NASPA Background

View of seashore with seaweed covered rocks


The Atlantic Area is characterised by high rainfall and high humidity, conditions which increase crop fungal infection and leaching of inputs from soil (EEA, 2009). Crop growers counter these problems by applying high levels of synthetic fungicides and fertilizers. However, heavy rainfall can render these applications ineffective and leach these chemicals into waterways, resulting in increased emissions of the powerful greenhouse gas, nitrous oxide (N2O). The problem is compounded as many fungicides are toxic and face EU bans due to residue accumulation in food, which affects growers and retailer alike.

NASPA will develop a new generation of products based on bioactive compounds from seaweed/fish waste/aquatic plants combined with key plant micronutrients. These will either induce crops to produce protective (antimicrobial, anti-oxidant) substances against fungal pathogens which infect them or improve plant health making crops less prone to diseases via better nutrition and biostimulation.

Together, these have been shown to alter nitrogen cycling rate, reduce the need for nitrogen fertilisers, and associated leaching of nitrates into water streams, and of N2O emissions from agricultural soils.

The products will increase marketable yield and shelf-life, providing Return on Investment for crop growers and retailers. NASPA will provide increases in food production, exports, employment and competition, whilst meeting regulatory requirements regarding food residues and environmental run-off.

What are Biopesticides?

According to the UK Health and Safety Executive, "Biopesticides are plant protection products which contain biological control agents (microbials, pheromones, plant extracts etc) for use as agricultural, horticultural and home garden pesticides."

In his paper Biopesticides and the EU regulatory process, Lars Huber, said: "The regulatory approach in Europe, according to EU plant protection Regulation 1107/2009, does not recognise biopesticides as a regulatory category of plant protection active ingredients. In the lack of an unequivocal regulatory definition of biopesticides, many countries around the world use this term.

In many cases, they have to decide on a case-to-case basis if an ai falls under this category, for instance, if an ai is not a natural biochemical but only biochemical-like.

To avoid any confusion or discrimination with similar favourable characteristics ascribed to biopesticides a risk based approach was chosen in the EU under which, irrespective of the origin of an active ingredient, categories of basic substances and low risk substances were introduced. Nevertheless the term biopesticide is widely used also in the EU by all participants in the regulatory system."

What are Biostimulants?

According to the European Biostimulant Industry Council (EBIC) their plant biostimulant definition is:

"Plant biostimulants contain substance(s) and/or micro-organisms whose function when applied to plants or the rhizosphere is to stimulate natural processes to enhance/benefit nutrient uptake, nutrient efficiency, tolerance to abiotic stress, and crop quality."

The identification of certain organic molecules able to activate plant metabolism has been shown to improve crop performance in a short period of time and at lower cost.

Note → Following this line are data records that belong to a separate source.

/-- Each atomic, compare-and-swap and reduction but the accumulator forms (FADDX, FRDX) traps ALIGN (code 3) where its address is no multiple
of the operation's width. Else each of them, and each accumulator form and barrier arrival at any address, completes where no access to
another synchronisation engine is outstanding and the class has room, with the operation outstanding, holding pointer and operands. With
no synchronisation access of the strand outstanding, on a barrier cell in scope, bar.wait completes where the cell's phase has passed its
argument and else waits, and bar.test completes with its predicate saying so; a waiting bar.wait completes once the phase has released it,
and traps once a store to the cell has (PROT). (R247, R248, R250, R253, R255) -/
def Obligations.SyncIssue : Prop :=
  ∀ (d a b c sz fmt g : Nat) (s s' s2 : State) (x y z : Word), sz < 4 → fmt < 3 →
    let n := widthOf sz / 8
    let w := (fmtOf fmt).width / 8
    let one : Prop := ∀ o ∈ s'.st.ops, o.complete = false → s'.syncOp o = true → o.target = s'.engineOf x
    let issues (i : Instr) (kind : OpKind) (k : Cls) (op m : Nat) : Prop := one → s.st.unretired k < 63 →
      ∃ t o, exec i s = .next t ∧ Issued kind s t o ∧ o.cls = k ∧ o.op = op ∧ o.a = x ∧ o.b = y ∧ o.n = m
    let whole (i : Instr) (kind : OpKind) (k : Cls) (op : Nat) : Prop :=
      (x.toNat % n = 0 → issues i kind k op n) ∧ (x.toNat % n ≠ 0 → exec i s = .next (s.takeTrap { code := 3 }))
    let float (i : Instr) (kind : OpKind) (k : Cls) (op : Nat) : Prop :=
      (x.toNat % w = 0 → issues i kind k op fmt) ∧ (x.toNat % w ≠ 0 → exec i s = .next (s.takeTrap { code := 3 }))
    (ReadyPlain g [d, a, b] s → sourcesOf [a, b] s = some ([x, y], s') →
      whole (.amoAdd d a b sz g) .amo .l 0 ∧ whole (.amoMin d a b sz g) .amo .l 1 ∧ whole (.amoMax d a b sz g) .amo .l 2 ∧
      whole (.amoMinz d a b sz g) .amo .l 3 ∧ whole (.amoMaxz d a b sz g) .amo .l 4 ∧ whole (.amoAnd d a b sz g) .amo .l 5 ∧
      whole (.amoOr d a b sz g) .amo .l 6 ∧ whole (.amoXor d a b sz g) .amo .l 7 ∧ whole (.amoSwap d a b sz g) .amo .l 8 ∧
      issues (.famoFaddx d a b fmt g) .famo .l 0 fmt ∧ float (.famoFmin d a b fmt g) .famo .l 1 ∧
      float (.famoFmax d a b fmt g) .famo .l 2 ∧ issues (.famoFrdx d a b fmt g) .famo .l 3 fmt) ∧
    (ReadyPlain g [a, b] s → sourcesOf [a, b] s = some ([x, y], s') →
      whole (.redAdd a b sz g) .red .s 0 ∧ whole (.redMin a b sz g) .red .s 1 ∧ whole (.redMax a b sz g) .red .s 2 ∧
      whole (.redMinz a b sz g) .red .s 3 ∧ whole (.redMaxz a b sz g) .red .s 4 ∧ whole (.redAnd a b sz g) .red .s 5 ∧
      whole (.redOr a b sz g) .red .s 6 ∧ whole (.redXor a b sz g) .red .s 7 ∧ issues (.redFaddx a b fmt g) .redf .s 0 fmt ∧
      float (.redFmin a b fmt g) .redf .s 1 ∧ float (.redFmax a b fmt g) .redf .s 2) ∧
    (ReadyPlain g [d, a, b, c] s → sourcesOf [a, b, c] s = some ([x, y, z], s') →
      (x.toNat % bytesOfSize sz ≠ 0 → exec (.amocas d a b c sz g) s = .next (s.takeTrap { code := 3 })) ∧
      (x.toNat % bytesOfSize sz = 0 → one → s.st.unretired .l < 63 →
        ∃ t o, exec (.amocas d a b c sz g) s = .next t ∧ Issued .amocas s t o ∧ o.cls = .l ∧ o.a = x ∧ o.b = y ∧ o.c = z ∧ o.d = destOf d ∧
          o.n = bytesOfSize sz)) ∧
    (ReadyPlain g [d, a] s → sourcesOf [a] s = some ([x], s') → one → s.st.unretired .l < 63 →
      (∃ t o, exec (.barArr d a g) s = .next t ∧ Issued .arrive s t o ∧ o.op = 0 ∧ o.a = x ∧ o.d = destOf d) ∧
      (∃ t o, exec (.barDrop d a g) s = .next t ∧ Issued .arrive s t o ∧ o.op = 1 ∧ o.a = x ∧ o.d = destOf d)) ∧
    (∀ key, ReadyPlain g [a, b] s → sourcesOf [a, b] s = some ([x, y], s') →
      (∀ o ∈ s'.st.ops, o.complete = false → s'.syncOp o = false) → s'.st.waiting = .none → s'.syncAt x true true = (s2, .cell key 0) → s2.cellType key = 2 → s2.scopeSpans (s2.physN (key + 8) 8) = false →
      let phase := s2.physN (key + 24) 8 % 2 ^ 32
      (phasePast phase (y.toNat % 2 ^ 32) = true →
        exec (.barWait a b g) s = .next (s2.phaseDone key (y.toNat % 2 ^ 32)).recordGate.advance ∧
        ∀ p, exec (.barTest p a b g) s = .next ((s2.phaseDone key (y.toNat % 2 ^ 32)).recordGate.setP p true).advance) ∧
      (phasePast phase (y.toNat % 2 ^ 32) = false →
        (∃ t, exec (.barWait a b g) s = .next t ∧ t.st.life = .wait ∧ t.st.waiting = .barrier key (y.toNat % 2 ^ 32) none ∧ t.st.pc = s.st.pc) ∧
        ∀ p, exec (.barTest p a b g) s = .next (s2.setP p false).advance)) ∧
    (∀ key m, ReadyPlain g [a, b] s → sourcesOf [a, b] s = some ([x, y], s') →
      (s'.st.waiting = .barrier key m (some true) → exec (.barWait a b g) s = .next (s'.phaseDone key m).recordGate.advance) ∧
      (s'.st.waiting = .barrier key m (some false) →
        exec (.barWait a b g) s = .next (s.takeTrap { s'.selfErr 2 6 with addr := word (x.toNat % 2 ^ 48) })))

/-- tspawn with at most five words in q1, an aligned handler and a timestamp no earlier than the running task's completes with the spawn
outstanding and q1 empty. task.gvt gives the job's last global virtual time, all ones where it has none, and in a task never more than its
own timestamp; task.ts gives the running task's timestamp and clears p1, or 0 with p1 set. gang forms when every other core of the aligned
row segment waits for it on a die in no relock, sets p1 where the crew's rectangle has no such segment or its 65,536 cycles have passed,
and else waits; disband leaves the gang. At its first try nget or nput of a target inside the crew that is ready reads its register or
scratchpad doubleword, or writes it, and clears p1, where nothing hinders the scratchpad access; it waits for 16 cycles to ask again where
the target is not ready, and sets p1 where it lies outside the crew. (R145, R149, R150, R268, R279) -/
def Obligations.TasksAndGangs : Prop :=
  (∀ (d a b g : Nat) (s : State), Ready g [d, a, b] s → s.st.q1.length ≤ 5 → (s.g a).toNat % 4 = 0 →
    (∀ r, s.st.task = some r → r.ts ≤ (s.g b).toNat) → s.st.unretired .s < 63 →
    ∃ t o, exec (.tspawn d a b g) s = .next t ∧ Issued .spawn s t o ∧ o.a = word ((s.g a).toNat % 2 ^ 48) ∧ o.b = s.g b ∧
      o.regs = padTo 5 s.st.q1 ∧ t.st.q1 = []) ∧
  (∀ (d g : Nat) (s : State), Ready g [d] s →
    let gvt : Nat := ((s.sys.gvts.find? fun e => e.1 == s.myJob).map (·.2)).getD (2 ^ 64 - 1)
    (∀ r, s.st.task = some r → exec (.taskTs d g) s = .next ((s.setG d (word r.ts)).setP 1 false).advance ∧
      exec (.taskGvt d g) s = .next (s.setG d (word (min gvt r.ts))).advance) ∧
    (s.st.task = none → exec (.taskTs d g) s = .next ((s.setG d 0).setP 1 true).advance ∧
      exec (.taskGvt d g) s = .next (s.setG d (word gvt)).advance)) ∧
  (∀ (g : Nat) (s : State), ReadyPlain g [] s →
    let forms (i : Instr) (n : Nat) : Prop :=
      (s.gangLeft n = none → exec i s = .next (s.setP 1 true).advance) ∧
      (∀ l m u, s.gangLeft n = some l → s.st.waiting = .gang m u → u ≤ s.sys.now → exec i s = .next (s.setP 1 true).advance) ∧
      (∀ l, s.gangLeft n = some l → s.st.waiting = .none →
        let others := ((List.range n).map fun j => pack (l + j) s.core.y).filter fun c => c != s.here
        let all := others.all fun c => (vget (s.coreAt c).strands s.k {}).wantsGang n s.sys.now && (s.die (s.dieKey c)).relock.isNone
        (all = true → exec i s = .next (s.formGang n l)) ∧
        (all = false →
          ∃ t, exec i s = .next t ∧ t.st.life = .wait ∧ t.st.waiting = .gang n (s.afterCycles 65536)))
    forms (.gang2 g) 2 ∧ forms (.gang4 g) 4 ∧ forms (.gang8 g) 8 ∧ exec (.disband g) s = .next s.ungang.advance) ∧
  (∀ (d a b g : Nat) (s : State) (w : Crew), s.crew = some w →
    let inside (x : Word) : Bool := inRect (x.toNat % 2 ^ 24) w.x0 w.y0 w.x1 w.y1
    let later (i : Instr) : Prop := ∃ t u, exec i s = .next t ∧ t.st.life = .wait ∧ t.st.waiting = .neighbour u (s.afterCycles 16) ∧ t.st.pc = s.st.pc
    (∀ (v : State) (x : Word), ReadyPlain g [d, a] s → sourcesOf [a] s = some ([x], v) → v.st.waiting = .none →
      let c := x.toNat % 2 ^ 24
      let u := v.setP 1 false
      (inside x = false → exec (.ngetG d a b g) s = .next (v.setP 1 true).advance) ∧
      (inside x = true → v.neighbourReady c = false → later (.ngetG d a b g)) ∧
      (inside x = true → v.neighbourReady c = true → exec (.ngetG d a b g) s = .next (u.setG d ((u.focus c u.k).g b)).advance)) ∧
    (∀ (v : State) (x y : Word), ReadyPlain g [d, a, b] s → sourcesOf [a, b] s = some ([x, y], v) → v.st.waiting = .none → y.toNat % 8 = 0 →
      let c := x.toNat % 2 ^ 24
      let off := y.toNat % 2 ^ 18
      let u := v.setP 1 false
      let free (wr : Bool) : Prop := u.behind u.sys.nextId c none [(off, 8)] = false ∧ u.lockedFor (u.clusterKey c) (scratchSide c) [(off, 8)] wr = none ∧
        ((u.coreAt c).racy = true → (u.coreAt c).racing [(off, 8)] u.me u.st.det = none) ∧ (u.coreAt c).softAt off 8 wr = none ∧
        (u.focus c u.k).sleeping [(off, 8)] = []
      (∀ i ∈ [Instr.ngetS d a b g, .nput d a b g], (inside x = false → exec i s = .next (v.setP 1 true).advance) ∧
        (inside x = true → v.neighbourReady c = false → later i)) ∧
      (inside x = true → v.neighbourReady c = true →
        (free false → exec (.ngetS d a b g) s = .next (u.setG d (word ((u.coreAt c).scratch.rdN off 8))).advance) ∧
        (free true → exec (.nput d a b g) s = .next (u.sideEffect.atCore c u.k fun q => q.modCore fun k =>
          if k.racy then (k.store off (bytesOfWord 8 (u.g d).toNat)).tagged [(off, 8)] u.me u.st.det
          else k.store off (bytesOfWord 8 (u.g d).toNat)).advance))))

Biostimulants are produced through extracts from organic sources. The development and use of biostimulants is still in its infancy: The extracts available from a huge range of organic sources will each contain a wide range of bioactive compounds that are mostly still unknown. Compounds identified can be formulated into stable products that are able to improve the nutrient use efficiency of the plant and enhance tolerance to abiotic stresses.

In vegetables, the application of biostimulants allows a reduction in fertilisers while potentially increasing yield and quality.

In leafy vegetables susceptible to nitrate accumulation, such as rocket, biostimulants have been able to improve the quality and keep the nitrates under the limits imposed by EU regulations. Moreover in leafy vegetables, biostimulants increased leaf pigments (chlorophyll and carotenoids) and plant growth by stimulating root growth and enhancing the antioxidant potential of plants.

In floriculture, biostimulants used in bedding plant production stimulated the growth of plants, which reached the blooming and commercial stages earlier, thus optimizing space in the greenhouse.

How will NASPA work?

The Consortium of Research and Commercial partners will be developing and trialling candidate compounds and combinations through rapid screening techniques before putting these through glasshouse and field trials with a view to producing fully tested products.

Importantly it has been shown from previous work that crop specific biostimulant regimes work synergistically with crop nutrition - where this has been balanced to meet both crop need and overcome genuine nutrient availability imbalances. Unfortunately, standard soil analysis has been shown to be poorly matched to actual plant nutrient availability or bioactive uptake. This creates a major impediment with respect to crop improvement.

The consortium will develop a new generation of products based on bioactive compounds recovered from algal sources, fish waste and aquatic plants combined with key nutrients formulated for maximum uptake and minimal phytotoxicity. Furthermore, the consortium will then create crop specific packages aimed at delivering significantly reduced crop stress reactions, improved resistance to pathogens, improved crop performance and reduced fertiliser demand.

Commercial innovation arises via the capacity to develop a new market sector; fresh produce with consistently enhanced nutritional quality, achieved in an environmentally responsible way using natural and renewable products.